Anonim
Jacqueline Woodson

Nach seinen rassistischen Äußerungen bei den National Book Awards im letzten Monat entschuldigte sich der Autor Daniel Handler - besser bekannt als Lemony Snicket - und spendete 110.000 US-Dollar für die Kampagne We Need Diverse Books Indiegogo. Aber bis jetzt war das Thema von Handlers Witzen, der Kinderbuchautorin Jacqueline Woodson, still geblieben. In der New York Times vom Freitag antwortete Woodson auf Handlers Kommentare, in denen verspottet wurde, wie ihre Wassermelonenallergie mit ihrem afroamerikanischen Erbe zusammenhängt.
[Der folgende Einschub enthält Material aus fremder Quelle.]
-- ==== Sys2Proof/Machine/Operands.lean ====
section
/-! DEFINITION. Operand fetch: the second operand is a holder or an immediate (30_encoding.md R74, R75;
42_alu8.md R150; 43_alu16.md R180), and the carry-in is the Carry flag before the command (R150). -/

namespace Sys2Proof.Machine

/-- The second operand of an 8-bit command: `REG8[rs]` or `imm8`, used as is. -/
def operand8 (src : Src8) (s : State) : Byte :=
  match src with
  | .reg rs => readReg8 rs s
  | .imm v => v

/-- The second operand of ADD16: `REG16[rs]` or `imm16`, used as is. -/
def operand16 (src : Src16) (s : State) : Word :=
  match src with
  | .reg rs => readReg16 rs s
  | .imm v => v

/-- `cin = flag(Carry)`. -/
def carryIn (s : State) : Bool := flag .carry s

end Sys2Proof.Machine
end

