-- ==== Sys2Proof/Machine/Alu16.lean ====
section
/-! DEFINITION. The 16-bit address adder (43_alu16.md R180 to R186). -/

namespace Sys2Proof.Machine

/-- INC16 rr (R181): no flag is touched. -/
def execInc16 (rd : Reg16) (s : State) : Result :=
  finish (writeReg16 rd (trunc16 (((readReg16 rd s).toNat : Int) + 1)) s)

/-- DEC16 rr (R182): no flag is touched. -/
def execDec16 (rd : Reg16) (s : State) : Result :=
  finish (writeReg16 rd (trunc16 (((readReg16 rd s).toNat : Int) - 1)) s)

/-- ADD16 (R183) on two fetched operands: Subtract, HalfCarry and Carry are written as single bits and Zero is
not written. -/
def add16 (rd : Reg16) (x y : Word) (s : State) : Result :=
  let s1 := writeReg16 rd (trunc16 ((x.toNat : Int) + y.toNat)) s
  let s2 := writeFlag .subtract false s1
  let s3 := writeFlag .halfCarry (hcAdd16 x y) s2
  finish (writeFlag .carry (cyAdd16 x y) s3)

/-- ADD16 rrd, rrs (R183, m = 0). -/
def execAdd16Reg (rd rs : Reg16) (s : State) : Result :=
  add16 rd (readReg16 rd s) (operand16 (.reg rs) s) s

/-- ADD16 rrd, #imm16 (R183, m = 1). -/
def execAdd16Imm (rd : Reg16) (v : Word) (s : State) : Result :=
  add16 rd (readReg16 rd s) (operand16 (.imm v) s) s

end Sys2Proof.Machine
end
Woodson erklärt, dass sie und Handler seit vielen Jahren befreundet sind und dass sie ihm von ihrer Allergie im letzten Sommer in Handlers Haus in Cape Cod erzählt hat. "Ich war erstaunt, als er dies vor dem Publikum des National Book Award ansprach - in Form eines Wink-Nudge-Witzes über das Schwarzsein", schreibt Woodson. „Indem er diese tiefe und unruhige Geschichte beleuchtete, zeigte er, dass er glaubte, wir wären an einem Punkt angelangt, an dem wir über alles lachen könnten. Sein historischer Kontext kam im Gegensatz zu meinem von einem Ort der Unwissenheit. “

Mit Handlers Witzen als Einstiegspunkt analysiert Woodson, wie die Verlagsbranche und die Bücher, die die Amerikaner lesen, die hässliche Rassengeschichte des Landes verewigen. Die Autorin beschreibt ihre Mission, „Geschichten zu schreiben, die in der Literatur dieses Landes historisch nicht vorhanden waren, Spiegel für die Menschen zu schaffen, die sich so selten in zeitgenössischen Fiktionen sehen, und Fenster für diejenigen, die glauben, wir seien nicht mehr als die Stereotypen, die sie sind Ich habe solche Angst vor. " [ Die New York Times ]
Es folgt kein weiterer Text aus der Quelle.